La muerte de Heriberto Lazcano "El Lazca", fundador del grupo delictivo Los Zetas, fue la nota de ocho columnas del día de ayer. Prácticamente no hubo medio que no tocara la historia. Leí decenas de cuestionamientos sobre el estado del cadáver, pero ninguno sobre las condiciones en que se hizo su ejecución. Porque, hay que decirlo, usar el verbo "abatir" para hablar del asesinato de un presunto criminal es un eufemismo muy extendido en el sexenio de Felipe Calderón.

A propósito, quiero rescatar un comentario que hizo la jurista Geraldina González de la Vega en Twitter sobre el caso:

Las fuerzas armadas de un "Estado democrático" matan a un presunto delincuente, y luego la prensa se encarga de exhibir el cadáver (...) No veo a nadie cuestionando si las circunstancias en las que "abatieron" al presunto delincuente fueron legales. O, ¿nada más hay que creerle a la Marina que "se resistió"? Ojalá se abrieran investigaciones, pero no, eso no pasa en México. Total, tan acostumbrados a ver muertos en la prensa, en primera plana y a celebrar que maten a los malos... qué más da si fue legal. (...) ¿Qué implicó esa resistencia? ¿balazos? o ¿sólo corrió? en fin. Pero pues no importa, era MALO y ya.

González de la Vega toca un punto nuclear en la naturalización de la violencia en México. ¿Cuántas veces hemos escuchado o leído comentarios como "qué bueno que los maten" o "deberían asesinarlos a todos"? Sin embargo, vivimos en una sociedad en la que existe un principio de presunción de la inocencia: es decir, al ser acusados de un crimen, todos somos inocentes hasta que se demuestre lo contrario.

Ojo, no estoy diciendo que Lazcano haya sido inocente. Probablemente existen toneladas de pruebas en su contra. Pero eso no quita que tenga derecho -como cualquier otro mexicano- a enfrentar un juicio en forma. La ley no puede hacer excepciones, sea el criminal que sea. Ni siquiera en casos tan sonados en el ámbito internacional como el del criminal noruego Anders Behring Breivik, se ha obviado el trámite judicial. ¿Por qué en México no se puede dar una situación así? ¿Por qué, como señala Geraldina, no nos detenemos a cuestionar si en verdad Lazcano opuso una resistencia violenta que justificara su asesinato? De las circunstancias sabemos muy poco; y lo más conocido es anecdótico: que miraba un juego de béisbol amateur antes de su muerte.

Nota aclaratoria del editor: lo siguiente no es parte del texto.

end Sys2Proof.Machine
end

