/-- Power-on. POR_RESET leaves the state of reset but for the flash, the fuses, the device's identity and its board;
POR_RISE samples the straps and starts the ROM; the root PLL's lock starts the tick from 0; the ROM starts the
preferred slot, or the other one, or stops in boot failure; a start that is not ready in time is a failure of its
slot; the ready point runs the firmware. After the ready point HBM is trained once all stacks have trained; a stack
that fails is noted and keeps it untrained. After training the power-on scrub leaves every unit of HBM that was
SCRUBBING zero and none SCRUBBING. -/
def Obligations.PowerOnAndHbm : Prop :=
  (∀ (s : State),
     (∃ t : State, exec .porReset s = .next t ∧ t.tick = {} ∧ t.ctxs = [] ∧ t.cores = [] ∧ t.wheels = [] ∧ t.links = [] ∧
       t.topo = {} ∧ t.groups = [] ∧ t.cfg = [] ∧ t.sets = {} ∧ t.fw = {} ∧ t.energy = {} ∧ t.hbm = {} ∧ t.pair = {} ∧
       t.sramMem = [] ∧ t.hbmMem = [] ∧ t.resMem = [] ∧ t.stageMem = [] ∧ t.ctlMem = [] ∧ t.scrubSram = [(0, 624)] ∧ t.scrubHbm = [(0, 147456)] ∧ t.scrubRes = [(0, 768)] ∧
       t.scrubStage = [(0, 1536)] ∧ t.flash = s.flash ∧
       t.ident = { s.ident with bootCount := s.ident.bootCount + 1 } ∧ t.safety.tripped = false ∧ t.safety.stopped = false ∧
       t.safety.tripPending = none ∧ t.safety.rollback = s.safety.blown ∧ t.safety.blown = s.safety.blown ∧
       t.safety.fwKeys = s.safety.fwKeys ∧ t.safety.revoked = s.safety.revoked ∧ t.pins.por = false ∧
       t.mgmt.keys.get none 0 = s.mgmt.keys.get none 0 ∧ (∀ k, k ≠ 0 → t.mgmt.keys.get none k = none)) ∧
     (∀ a oct, s.pins.por = false → ∃ t : State, exec (.porRise a oct) s = .next t ∧ t.fw.stage = 1 ∧
       t.pins = { s.pins with por := true, i2cAddr := a, xspiOctal := oct, testMode := 0 } ∧ t = { s with fw := t.fw, pins := t.pins, out := t.out }) ∧
     (∀ a oct, s.pins.por = true → exec (.porRise a oct) s = .next s) ∧
     (s.pins.por = true → s.tick.rootLocked = false → exec .rootPllLock s =
       .next { s with tick := { s.tick with rootLocked := true, now := 0, state := 0 } }) ∧
     ((s.pins.por = false ∨ s.tick.rootLocked = true) → exec .rootPllLock s = .next s) ∧
     (s.fw.stage = 1 → s.fw.started = false → s.fw.bootFailed = false →
       let pref := s.bootBlock.preferred % 2
       (s.bootBlock.trial ≠ 1 → pref ∉ s.fw.watchdogFailed → s.slotStep pref = 0 →
         ∃ t : State, exec .romVerifyDone s = .next t ∧ t.fw.started = true ∧ t.fw.bootSlot = pref ∧ t.fw.bootCause = 0 ∧
           t.fw.startedAt = s.tick.now ∧ t.fw.fwVersion = BitVec.ofNat 32 (field (s.imageHeader pref) 8 4) ∧
           t.fw.fwDigest = s.imageDigest pref ∧ t.ctlMem = s.ctlMem.writeBytes 0 (s.imageBody pref) ∧
           t = { s with fw := t.fw, ctlMem := t.ctlMem }) ∧
       (s.bootBlock.trial ≠ 1 → pref ∉ s.fw.watchdogFailed → s.slotStep pref ≠ 0 → (1 - pref) ∉ s.fw.watchdogFailed →
         (s.slotStep (1 - pref) = 0 → ∃ t : State, exec .romVerifyDone s = .next t ∧ t.fw.started = true ∧
           t.fw.bootSlot = 1 - pref ∧ t.fw.bootCause = 2 ∧
           t.ctlMem = s.ctlMem.writeBytes 0 (s.imageBody (1 - pref))) ∧
         (s.slotStep (1 - pref) ≠ 0 → ∃ t : State, exec .romVerifyDone s = .next t ∧ t.fw.started = false ∧
           t.fw.bootFailed = true ∧ t.flash = s.flash))) ∧
     ((s.fw.stage ≠ 1 ∨ s.fw.started = true ∨ s.fw.bootFailed = true) → exec .romVerifyDone s = .next s) ∧
     (s.fw.stage = 1 → s.fw.started = true → s.fw.startedAt.toNat + 1250000000 ≤ s.now → exec .bootWatchdog s =
       .next { s with fw := { s.fw with started := false, watchdogFailed := s.fw.bootSlot :: s.fw.watchdogFailed } }) ∧
     ((s.fw.stage ≠ 1 ∨ s.fw.started = false ∨ s.now < s.fw.startedAt.toNat + 1250000000) → exec .bootWatchdog s = .next s) ∧
     (s.fw.stage = 1 → s.fw.started = true → ∃ t : State, exec .readyPoint s = .next t ∧ t.fw.stage = 2 ∧
       t.fw.startTick = s.tick.now ∧ t.fw.bootSlot = s.fw.bootSlot ∧
       t = { s with fw := t.fw, out := t.out }) ∧
     ((s.fw.stage ≠ 1 ∨ s.fw.started = false) → exec .readyPoint s = .next s)) ∧
  (∀ (s : State),
     (s.fw.stage = 2 → s.hbm.trained = false → s.hbm.failedStacks = [] → ∃ t : State, exec (.hbmTrainDone none) s = .next t ∧
       t.hbm = { s.hbm with trained := true } ∧ t = { s with hbm := t.hbm, fw := t.fw, out := t.out }) ∧
     (∀ k, s.fw.stage = 2 → s.hbm.trained = false → ∃ t : State, exec (.hbmTrainDone (some k)) s = .next t ∧
       t.hbm = { s.hbm with failedStacks := k.val :: s.hbm.failedStacks } ∧ t = { s with hbm := t.hbm, fw := t.fw, out := t.out }) ∧
     (∀ f, (s.fw.stage ≠ 2 ∨ s.hbm.trained = true) → exec (.hbmTrainDone f) s = .next s) ∧
     (s.hbm.failedStacks ≠ [] → exec (.hbmTrainDone none) s = .next s) ∧
     (s.hbm.trained = true → s.hbm.scrubbed = false → ∃ t : State, exec .powerOnScrubDone s = .next t ∧ t.scrubHbm = [] ∧
       t.hbm = { s.hbm with scrubbed := true } ∧
       (∀ a, inRanges s.scrubHbm (a / 2097152) = true → t.hbmMem.read a = 0) ∧
       (∀ a, inRanges s.scrubHbm (a / 2097152) = false → t.hbmMem.read a = s.hbmMem.read a) ∧
       t.sramMem = s.sramMem ∧ t.scrubSram = s.scrubSram ∧ t.ctxs = s.ctxs ∧ t.cores = s.cores) ∧
     ((s.hbm.trained = false ∨ s.hbm.scrubbed = true) → exec .powerOnScrubDone s = .next s))

/-- Every memory of the state that reset leaves is in canonical form. -/
def Obligations.ResetMemoryIsCanonical : Prop :=
 State.reset.memOk = true ∧ State.reset.pending = [] ∧
  State.reset.safety.tripped = false ∧ State.reset.pins.por = false ∧ State.reset.fw.stage = 0 ∧ State.reset.tick.state = 0 ∧
  State.reset.scrubHbm = [(0, 147456)]

/-- Every step, whatever its command, keeps every memory in canonical form. -/
def Obligations.StepsKeepMemoryCanonical : Prop :=
  ∀ s t : State, s.memOk = true → step s = .next t → t.memOk = true

/-- A step takes exactly the command at the front: it adds none to the queue and reorders none; the device's serial
number never changes. -/
def Obligations.StepsTakeOneCommand : Prop :=
  ∀ s t : State, step s = .next t → t.pending = s.pending.drop 1 ∧ t.ident.serial = s.ident.serial

/-- A TRIPPED device stays TRIPPED under every step whose command is no POR_RESET, and only a met trip condition that is
asserted makes a device TRIPPED. -/
def Obligations.TrippedUntilPowerOn : Prop :=
  ∀ s t : State, step s = .next t →
    (s.safety.tripped = true → s.pending.head? ≠ some .porReset → t.safety.tripped = true) ∧
    (s.safety.tripped = false → t.safety.tripped = true → s.pending.head? = some .tripAssert ∧ s.safety.tripPending.isSome = true)

/-- No engine forms an address outside its context's share. A write of a hub engine changes no byte at once: it submits to
the HBM controller bytes of the context's share alone, at the offset it names, and a written line changes only bytes that
its transfer's writes name, in that line, while the context owns its shares. A write into an SRAM share changes bytes of
that share in that core alone. A later read of the context finds what it wrote; a write that would leave the share, or of a
context that does not own its shares, writes nothing. -/
def Obligations.SharesAreIsolated : Prop :=
  ∀ (s : State) (c : CtxId) (k off : Nat) (b : Bytes) (uid : Option Nat),
    let hub := s.putHbm c.val off b uid
    let core := s.putSram c.val k off b
    let base := s.shareBase c.val 1
    (hub.hbmMem = s.hbmMem ∧ hub.sramMem = s.sramMem ∧ hub.resMem = s.resMem ∧ hub.stageMem = s.stageMem) ∧
    (∀ x ∈ hub.hbm.xfers, ∀ a d, .mem .hbm a d ∈ x.effects → (∃ y ∈ s.hbm.xfers, y.ctx = x.ctx ∧ .mem .hbm a d ∈ y.effects) ∨
      (x.ctx = c ∧ d = b ∧ a = base + off ∧ a + d.length ≤ base + s.shareSize c.val 1)) ∧
    (∀ (x : Xfer) (l a : Nat), (s.writeLine x l).hbmMem.read a ≠ s.hbmMem.read a → s.ownsShares x.ctx.val = true ∧
      a / 64 = l ∧ ∃ w d, .mem .hbm w d ∈ x.effects ∧ w ≤ a ∧ a < w + d.length) ∧
    (∀ a, core.sramMem.read a ≠ s.sramMem.read a →
      k * Config.sramStride + s.shareBase c.val 0 ≤ a ∧ a < k * Config.sramStride + s.shareBase c.val 0 + s.shareSize c.val 0) ∧
    core.hbmMem = s.hbmMem ∧
    (off + b.length ≤ s.shareSize c.val 1 → s.ownsShares c.val = true →
      (∀ x ∈ s.hbm.xfers, s.hubOpen c.val uid true x = false) → hub.hbmShare c.val off b.length = b) ∧
    (s.memOk = true → off + b.length ≤ s.shareSize c.val 0 → s.ownsShares c.val = true → core.sramShare c.val k off b.length = b) ∧
    ((s.shareSize c.val 1 < off + b.length ∨ s.ownsShares c.val = false) → hub = s) ∧
    ((s.shareSize c.val 0 < off + b.length ∨ s.ownsShares c.val = false) → core = s)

Hay varias explicaciones a este fenómeno. La primera es que el discurso de la guerra contra la delincuencia organizada no admite matices, polariza. Ellos -los carteles, los criminales, los sicarios- son los malos; contra nosotros -entiéndase el gobierno, la sociedad, la policía, el ejército-, los buenos. Al reducir el enfrentamiento a dos bandos, se sacan muchas situaciones de la ecuación. El bueno tiene que vencer al malo. Pero, ¿a qué costo? ¿Al de atropellar las instituciones, al de pasar por alto los derechos humanos? ¿Al de omitir la presunción de inocencia, al de darle carta blanca a las fuerzas castrenses? O es que, como alguna vez dijo el secretario de Marina, Francisco Saynez, estas cuestiones "le estorban".

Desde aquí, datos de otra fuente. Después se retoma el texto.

-- ==== Sys2Proof/Laws/Keeps.lean ====
section
/-! SUPPORT. What every operation on the state and every command's meaning keeps: the waiting commands, TRIPPED and the
serial number as they are, and every memory in canonical form. One lemma for each operation; power-on and the trip, which
change TRIPPED, have their own. -/

set_option linter.all false

namespace Sys2Proof.Machine

/-- The waiting commands, TRIPPED and the serial number: what a power-on, a trip or the queue alone changes. -/
def State.latch (s : State) : List Instr × Bool × BitVec 128 := (s.pending, s.safety.tripped, s.ident.serial)

/-- Parts of a state keep what state o has. -/
def KeepsParts (o : State) (hbm sram res stage ctl flash host : Memory) (pending : List Instr) (tripped : Bool)
    (serial : BitVec 128) : Prop :=
  (pending, tripped, serial) = o.latch ∧
    (o.memOk = true → (hbm.wf && sram.wf && res.wf && stage.wf && ctl.wf && flash.wf && host.wf) = true)

/-- State s has the latch of o, and its memories are in canonical form if those of o are. -/
def Keeps (o s : State) : Prop :=
  KeepsParts o s.hbmMem s.sramMem s.resMem s.stageMem s.ctlMem s.flash s.hostMem s.pending s.safety.tripped s.ident.serial

/-- The state an outcome carries, if it carries one, keeps what o has. -/
def OutKeeps (o : State) : Result → Prop
  | .next t => Keeps o t
  | _ => True

theorem Keeps.refl (s : State) : Keeps s s := ⟨rfl, id⟩

theorem Keeps.latch {o s : State} (h : Keeps o s) : s.latch = o.latch := h.1

theorem Keeps.memOk {o s : State} (h : Keeps o s) (k : o.memOk = true) : s.memOk = true := h.2 k

theorem Keeps.trans {o s t : State} (h : Keeps o s) (k : Keeps s t) : Keeps o t :=
  ⟨k.1.trans h.1, fun m => k.2 (h.2 m)⟩

theorem Keeps.tripped {o s : State} (h : Keeps o s) : s.safety.tripped = o.safety.tripped := congrArg (fun p => p.2.1) h.1

theorem outKeeps_next (o t : State) (h : Keeps o t) : OutKeeps o (.next t) := h

theorem Keeps.parts (o s : State) (h : Keeps o s) : KeepsParts o s.hbmMem s.sramMem s.resMem s.stageMem s.ctlMem s.flash
    s.hostMem s.pending s.safety.tripped s.ident.serial := h

theorem KeepsParts.withFlash {o : State} {a b c d e f f' g : Memory} {p : List Instr} {t : Bool} {n : BitVec 128}
    (h : KeepsParts o a b c d e f g p t n) (w : f.wf = true → f'.wf = true) : KeepsParts o a b c d e f' g p t n := by
  refine ⟨h.1, fun m => ?_⟩
  have k := h.2 m
  simp only [Bool.and_eq_true] at k ⊢
  exact ⟨⟨k.1.1, w k.1.2⟩, k.2⟩

theorem KeepsParts.withCtl {o : State} {a b c d e e' f g : Memory} {p : List Instr} {t : Bool} {n : BitVec 128}
    (h : KeepsParts o a b c d e f g p t n) (w : e.wf = true → e'.wf = true) : KeepsParts o a b c d e' f g p t n := by
  refine ⟨h.1, fun m => ?_⟩
  have k := h.2 m
  simp only [Bool.and_eq_true] at k ⊢
  exact ⟨⟨⟨k.1.1.1, w k.1.1.2⟩, k.1.2⟩, k.2⟩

Otra es el hartazgo de la población. Un sector ya no persigue la idea jurídica de justicia, sino una noción más visceral, mucho más próxima a la venganza. Esto, por supuesto, perpetua el clima de venganza y obnubila a los individuos. Uno de los casos recientes que evidencia esta percepción fue el asesinato de José Eduardo Moreira. ¿Cuántos comentarios leímos sobre "para que vea lo que se siente" o "qué bueno que le pasó"? En un afán de revancha y rencor, se celebra el sufrimiento ajeno como castigo merecido. Y es que en nuestro país, la muerte -de criminales, de políticos, de personajes indeseables- se ha elevado a un grado demagógico.

Por último, la confianza en las instituciones de impartición de justicia. La opinión pública está llena de cuestionamientos como "¿para qué lo apresan si se les va a pelar?", "¿para qué lo llevan a juicio si va a pagar fianza?" o "los jueces son unos corruptos y los va a sobornar". Esta imagen, -propiciada en buena parte por la debilidad institucional- causa que la gente vea mucho más seguro que el criminal sea ejecutado (ups, perdón, quise decir "abatido") en el operativo a enfrentar el resto del proceso. Al final, esa idea no sólo abona en la naturalización de la violencia como solución de todos los males, sino que reduce a los actores involucrados (gobierno, medios y sociedad civil) en una simulación, donde -como dirían los clásicos- primero se dispara, luego se averigua.